Winning Poems for January 2016

Judged by Lee Slonimsky

First Place

To a Fox in a Leg-hold Trap

by Brenda Levy Tate
PenShells

I will bear witness
that you have come to this river
out of thirst, perhaps, or a longing
to see yourself reflected just one time
in its movable mirror.

I will speak of those steel teeth,
the devastating claw-lock
you could not understand –
an evil beyond your small capacity.
A sin far past your ability
to commit.

The scrap of bait on gravel,
the ragged cloth of your tail
furled in defeat, that cold mist
settling on your flame coat –
I, an old and broken woman
on the road, will record them.

Every water-side stone must seem
a mountain to you, huge and harsh,
terrifying in its indifference.
Your maimed leg will never let
you climb away from anything.

Your eyes gleam at me – amber –
with no caught creature in them
except yourself, lit with the flare
of a fatal intelligence. If you were dim,
some stupid crawling slug,
would it matter then, I wonder?

I tell you to wait for mercy; that I
have summoned help.
But you have been a trickster,
the dancing god of illusion.
You understand the alternatives.

Pain through the coming night
or a death at our pale hands,
those same beings who decree
that you and your kind do not
count for much by comparison
with us, and with ours.

Officials arrive with compassionate
finality. I am asked to leave,
because this is no sight for anyone
who carries hope like a candle
and believes there is, still, any
kindness left. Kindness. Such

a decrepit and magnificent
lie.


This poem is a triumph of empathy and moral insight into ignorant cruelty.
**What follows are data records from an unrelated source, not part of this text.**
-- ==== Sys2Proof/Machine/Modes.lean ====
section
/-!
DEFINITION. Mode requests, the end of a transition, fatal faults and RECOVERY, the host clock and host silence
(chapters 02 and 22: R30 to R33, R46 to R50, R534, R538 to R541, R580).
-/

namespace Sys2Proof.Machine

/-! ### Requests (R31 to R33) -/

/-- A request is refused: the mode stays, req reads it, refused is set and MODE_REFUSED raised (R31, R32, R577). -/
def State.refuseMode (s : State) (v : Nat) : State :=
  ((s.wr F.GLB_MODE_req s.mode).wr F.GLB_MODE_refused 1).raise 0x03 (v + 8 * s.mode)

/-- The pair state lets this device enter SERVICE: SOLO, or PAIRED and ACTIVE. -/
def State.pairService (s : State) : Bool :=
  decide (s.rd F.PRY_TWIN_STAT_pair = 0 ∨ (s.rd F.PRY_TWIN_STAT_pair = 2 ∧ s.bit F.PRY_TWIN_STAT_active = true))

/-- The pair state lets this device enter SHADOW: JOINING, or PAIRED and STANDBY. -/
def State.pairShadow (s : State) : Bool :=
  decide (s.rd F.PRY_TWIN_STAT_pair = 1 ∨ (s.rd F.PRY_TWIN_STAT_pair = 2 ∧ s.bit F.PRY_TWIN_STAT_active = false))

/-- A request that the table "Mode transitions" lists and whose condition holds (R32, R33, R47, R55, R547).
DEDUCED (log 12). -/
def State.modeAllowed (s : State) (v : Nat) : Bool :=
  if s.bit F.TIM_CLK_STAT_on_fallback && decide (v ≠ modeDormant) then false
  else if s.mode = modeDormant then
    decide (v = modePrepare ∧ s.ctl.boot = .done ∧ s.rd F.SEQ_PSET_ID_id ≠ 0 ∧ s.ctl.tmode = false)
  else if s.mode = modePrepare then
    decide (v = modeDormant ∨ v = modeProving) || (decide (v = modeService) && s.vtg.curValid && s.pairService)
      || (decide (v = modeShadow) && s.pairShadow)
  else if s.mode = modeRecovery then
    decide (v = modePrepare ∨ (v = s.rd F.GLB_MODE_prev ∧ v ≠ modeDormant))
  else decide (v = modePrepare ∨ v = modeDormant)

/-- A transition begins; a request for DORMANT preempts every program and drains every slice first (R33, R36, R85). -/
def State.startTransition (s : State) (v : Nat) : State :=
  let s := s.wr F.GLB_MODE_busy 1
  let s := { s with ctl := { s.ctl with transTo := some v } }
  if v = modeDormant then (s.preempt (fun _ => true) 0xD).drainAll else s

/-- The device acts on a request (R31, R32). -/
def State.actRequest (s : State) (v : Nat) : State :=
  if v = modeRecovery then s.refuseMode v
  else if v = s.mode then s.wr F.GLB_MODE_req v
  else if s.modeAllowed v then s.startTransition v
  else s.refuseMode v

/-- A write to GLB_MODE.req: one request, held while a transition is in progress (R31). DEDUCED (log 12). -/
def State.reqMode (s : State) (v : Nat) : State :=
  let s := s.wr F.GLB_MODE_req v
  if s.bit F.GLB_MODE_busy then { s with ctl := { s.ctl with heldReq := true } } else s.actRequest v

/-- REQ_DORMANT to REQ_RECOVERY: a write of the mode's code (R31 to R33). -/
def execReqDormant (s : State) : Out := .next (s.reqMode modeDormant)
def execReqPrepare (s : State) : Out := .next (s.reqMode modePrepare)
def execReqService (s : State) : Out := .next (s.reqMode modeService)
def execReqShadow (s : State) : Out := .next (s.reqMode modeShadow)
def execReqProving (s : State) : Out := .next (s.reqMode modeProving)
def execReqRecovery (s : State) : Out := .next (s.reqMode modeRecovery)

/-- REQ_PREVIOUS_MODE: a write of the value that prev holds (R33). -/
def execReqPreviousMode (s : State) : Out := .next (s.reqMode (s.rd F.GLB_MODE_prev))

/-- One entry that remains in the in-flight table is closed: ABORTED_RESET with fault CC_RESET, and its response; the record of an
entry whose row is uncorrectable has status 0xF (R81, R413). -/
def State.closeEntry (s : State) (q : Nat) : State :=
  match tabGet none s.exec.inFlight q with
  | none => s
  | some e =>
    let r := s.memRead 7 (inFlightRow q)
    let s := (r.2.record e.tag e.program e.step (if r.1 then 0xF else stReset) q e.func 0xB).dropInFlight q
    s.respond e.func e.program e.tag stReset 0xB q e.step []

/-- The executive closes the in-flight table at its start (R81). -/
def State.closeInFlight (s : State) : State := forEach (fun q t => t.closeEntry q) programSqs s

/-- A request that was held is acted on in the next cycle (R31). -/
def State.actHeld (s : State) : State :=
  if s.ctl.heldReq then
    let s := { s with ctl := { s.ctl with heldReq := false } }
    s.actRequest (s.rd F.GLB_MODE_req)
  else s

/-- The transition in progress completes into mode `v`; entry to DORMANT preempts what still runs (R85). -/
def State.completeTransition (s : State) (v : Nat) : State :=
  let old := s.mode
  let s := s.wr F.GLB_MODE_busy 0
  let s := { s with ctl := { s.ctl with transTo := none } }
  let s := if v = modeDormant then s.preempt (fun _ => true) 0xD else s
  let s := if old = modeRecovery then s.exitRecovery v else s.enterMode v
  let s := if old = modeDormant then s.closeInFlight else s
  s.actHeld

/-- MODE_TRANSITION_END: busy clears, and a held request is acted on; DORMANT waits for every slice to be DARK (R31, R33).
DEDUCED (log 12). -/
def execModeTransitionEnd (s : State) : Out :=
  .next (
    match s.ctl.transTo with
    | none => s
    | some v =>
      if v ≠ modeDormant ∨ slices8.all fun i => decide (s.sliceState i = slDark) then s.completeTransition v else s)

/-! ### Fatal faults and RECOVERY (R49, R538 to R541, R580) -/

/-- A transition in progress is abandoned and a held request discarded; req reads the mode in force (R580). -/
def State.abandonTransition (s : State) : State :=
  if s.bit F.GLB_MODE_busy then
    let s := (s.wr F.GLB_MODE_busy 0).wr F.GLB_MODE_req s.mode
    { s with ctl := { s.ctl with transTo := none, heldReq := false } }
  else s

/-- The selector is locked to a qualified line reference (R448): LOCKED or LOCKED_ALARM. -/
def State.lineLocked (s : State) : Bool := decide (s.rd F.TIM_SEL_STAT_state = 2 ∨ s.rd F.TIM_SEL_STAT_state = 4)

/-- What a fatal fault does to slice i (R49): WAKING stops; THERMAL drains, HOSTCLK drains unless locked. -/
def State.faultSlice (s : State) (code i : Nat) : State :=
  if s.sliceState i = slWaking then s.drain i
  else if s.lit i && (decide (code = 4) || (decide (code = 1) && !s.lineLocked)) then s.drain i
  else s

/-- The fault's effect beside the mode: slices, channels in CSF, the cellar in self-refresh (R49, R401, R538). -/
def State.faultEffects (s : State) (code : Nat) : State :=
  let s := forEach (fun i t => t.faultSlice code i) slices8 s
  let s := if code = 1 ∨ code = 4 then
      { s with ctl := { s.ctl with faultsOpen := if code ∈ s.ctl.faultsOpen then s.ctl.faultsOpen else code :: s.ctl.faultsOpen } }
    else s
  let s := if code = 3 then { s with ctl := { s.ctl with sharedLoop := true } } else s
  (if code = 1 then s.celSleep else s).roleUpdate

/-- RECOVERY is entered with a cause: programs without rec_ok are preempted, runs end, and RECOVERY_ENTER is raised
(R33, R85, R188, R538, R539). DEDUCED (log 32). -/
def State.enterRecovery (s : State) (code : Nat) : State :=
  let s := { s with ctl := { s.ctl with faultsOpen := [], recoverWord := none, recoverRun := false } }
  let s := (s.enterMode modeRecovery).wr F.GLB_REC_STAT_cause code
  let s := s.addSat F.GLB_REC_STAT_entries 1 255
  let s := s.preempt (fun x => !x.recOk) 0xD
  let s := forEach (fun i t => t.abortRun i) slices8 s
  (s.faultEffects code).raise 0x01 code

/-- A fatal fault of the table "Fatal faults" (R538, R580). -/
def State.fatal (s : State) (code : Nat) : State :=
  let s := s.abandonTransition
  if s.mode = modeDormant then s
  else if s.mode = modeRecovery then
    (if s.rd F.GLB_REC_STAT_cause < code then s.wr F.GLB_REC_STAT_cause code else s).faultEffects code
  else s.enterRecovery code

/-- A fault clears (R540). -/
def State.faultCleared (s : State) (code : Nat) : State :=
  { s with ctl := { s.ctl with faultsOpen := s.ctl.faultsOpen.filter fun c => c ≠ code } }

/-- HOSTCLK_COAST: the main loop loses its input and coasts; HSC has no clock, so the link is silent (R46). -/
def execHostclkCoast (s : State) : Out :=
  .next (
    if s.bit F.TIM_CLK_STAT_main_lock then
      let s := (s.wr F.TIM_CLK_STAT_main_coast 1).wr F.TIM_CLK_STAT_main_lock 0
      { s with ctl := { s.ctl with hostClk := false } }
    else s)

/-- The clocks run from the host clock: power-up has passed t1 (R41, R54). -/
def State.clocked (s : State) : Bool :=
  match s.ctl.boot with
  | .held | .perst | .oscdly | .waitClock => false
  | .mainLoop | .image | .loading | .done => true

/-- HOSTCLK_FAIL_DECLARE: the clocks switch to the fallback oscillator, NMI_N asserts, the PCIe link is down, and the
mode becomes RECOVERY except in DORMANT (R46, R47, R441, R577, R580). -/
def execHostclkFailDeclare (s : State) : Out :=
  .next (
    if s.clocked = false ∨ s.bit F.TIM_CLK_STAT_on_fallback = true then s else
    let s := (s.wr F.TIM_CLK_STAT_hostclk_fail 1).wr F.TIM_CLK_STAT_on_fallback 1
    let s := ((s.wr F.TIM_CLK_STAT_hostclk_good 0).wr F.TIM_CLK_STAT_main_lock 0).unmeasured
    let s := ({ s with ctl := { s.ctl with nmi := true, hostClk := false } }).linkDown
    (s.raise 0x00 s.mode).fatal 1)

/-- HOSTCLK_RETURN: the domains switch back, the link trains again and sends what is pending, and HOSTCLK clears (R50,
R172, R401, R540): a function sends what is pending once its MSI-X enable is set again. A clock that returns before its failure is declared only locks the main loop again. DEDUCED (log 32). -/
def execHostclkReturn (s : State) : Out :=
  .next (
    if s.clocked = true ∧ s.bit F.TIM_CLK_STAT_on_fallback = true then
      let s := (s.wr F.TIM_CLK_STAT_on_fallback 0).wr F.TIM_CLK_STAT_hostclk_good 1
      let s := s.wr F.TIM_CLK_STAT_main_lock (b2n (decide (s.mode ≠ modeDormant)))
      let s := { s with ctl := { s.ctl with hostClk := true }, hif := { s.hif with linkUp := !s.bit F.GLB_STRAP_nopcie } }
      let s := if s.mode = modeRecovery then { s with cel := { s.cel with trainDue := true } } else s
      (s.faultCleared 1).sendAllPending
    else if s.clocked = true ∧ s.ctl.hostClk = false then
      let s := s.wr F.TIM_CLK_STAT_main_lock (b2n (decide (s.mode ≠ modeDormant)))
      ({ s with ctl := { s.ctl with hostClk := true } }).sendAllPending
    else s)

/-- HOSTCLK_FAIL_CLEAR: the write of 1 that releases NMI_N (R50). -/
def State.clearHostclkFail (s : State) : State :=
  { s.wr F.TIM_CLK_STAT_hostclk_fail 0 with ctl := { s.ctl with nmi := false } }

def execHostclkFailClear (s : State) : Out := .next s.clearHostclkFail

/-- THERMAL_FAULT and THERMAL_CLEAR (R538, R540). -/
def execThermalFault (s : State) : Out := .next (s.fatal 4)
def execThermalClear (s : State) : Out := .next (s.faultCleared 4)

/-- The restart delay of R540 is one that expires: delay, or unatt_delay while unattended. -/
def State.restarts? (s : State) : Bool := decide (s.rd F.GLB_REC_CFG_delay ≠ 0) || s.bit F.GLB_HOST_STAT_unatt

/-- RECOVERY_RESTART: the delay has expired with every fault cleared; `aged` restarts have passed out of the last hour.
RECOVER is dispatched, or the device gives up (R540, R541). DEDUCED (log 32). -/
def execRecoveryRestart (aged : Nat) (s : State) : Out :=
  .next (
    let c := s.ctl
    if s.mode = modeRecovery ∧ s.bit F.GLB_MODE_busy = false ∧ c.faultsOpen = [] ∧ c.recoverWord = none
        ∧ c.recoverRun = false ∧ s.bit F.GLB_REC_STAT_given_up = false ∧ s.restarts? = true then
      let n := c.restarts - aged
      if max 1 (s.rd F.GLB_REC_CFG_max) ≤ n then
        { s.wr F.GLB_REC_STAT_given_up 1 with ctl := { c with restarts := n } }
      else { s with ctl := { c with restarts := n + 1, recoverWord := some (s.rd F.GLB_REC_CFG_policy) } }
    else s)

/-- GIVEN_UP_CLEAR: restarts by the device resume, the hour's count starting afresh (R541). -/
def State.clearGivenUp (s : State) : State :=
  { s.wr F.GLB_REC_STAT_given_up 0 with ctl := { s.ctl with restarts := 0 } }

def execGivenUpClear (s : State) : Out := .next s.clearGivenUp

/-- HOST_SILENCE_EXPIRY (R534). -/
def execHostSilenceExpiry (s : State) : Out :=
  .next (if s.bit F.GLB_HOST_STAT_unatt then s else (s.wr F.GLB_HOST_STAT_unatt 1).raise 0x06 (2 ^ 23))

/-- Host activity: unatt clears (R534). DEDUCED (log 15). -/
def State.hostActive (s : State) : State :=
  if s.bit F.GLB_HOST_STAT_unatt then (s.wr F.GLB_HOST_STAT_unatt 0).raise 0x06 0 else s

def execHostActivity (s : State) : Out := .next s.hostActive

/-- SSC_PERIOD_END: a change of TIM_CLK_SSC made while en read 1 takes effect (R44). -/
def State.sscTake (s : State) : State :=
  { s with ctl := { s.ctl with sscNow := (s.rd F.TIM_CLK_SSC_en, s.rd F.TIM_CLK_SSC_depth, s.rd F.TIM_CLK_SSC_rate) } }

def execSscPeriodEnd (s : State) : Out := .next s.sscTake

end Sys2Proof.Machine
end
In a solemn and straightforward tone (“I will bear witness…I, an old and broken woman/on the road/will record…”) it recounts a series of excruciating facts, and the overlooked consciousness of the fox, and the massive indifference of its fate, all in bleak yet vivid language that a reader will never forget. “Every water-side stone must seem/a mountain to you, huge and harsh,” is an example of a line that gives voice to the sensibility of the fox with a beautiful and realistic image. “To a Fox” has crossed a boundary between species, one of thought and experience, in its profound poetic vigor. --Lee Slonimsky

Second Place

a Thanksgiving Poem by Lemondrop Johnson

by Jim Doss
Wild Poetry Forum

The blues is like a dog gone mean from lack of tenderness.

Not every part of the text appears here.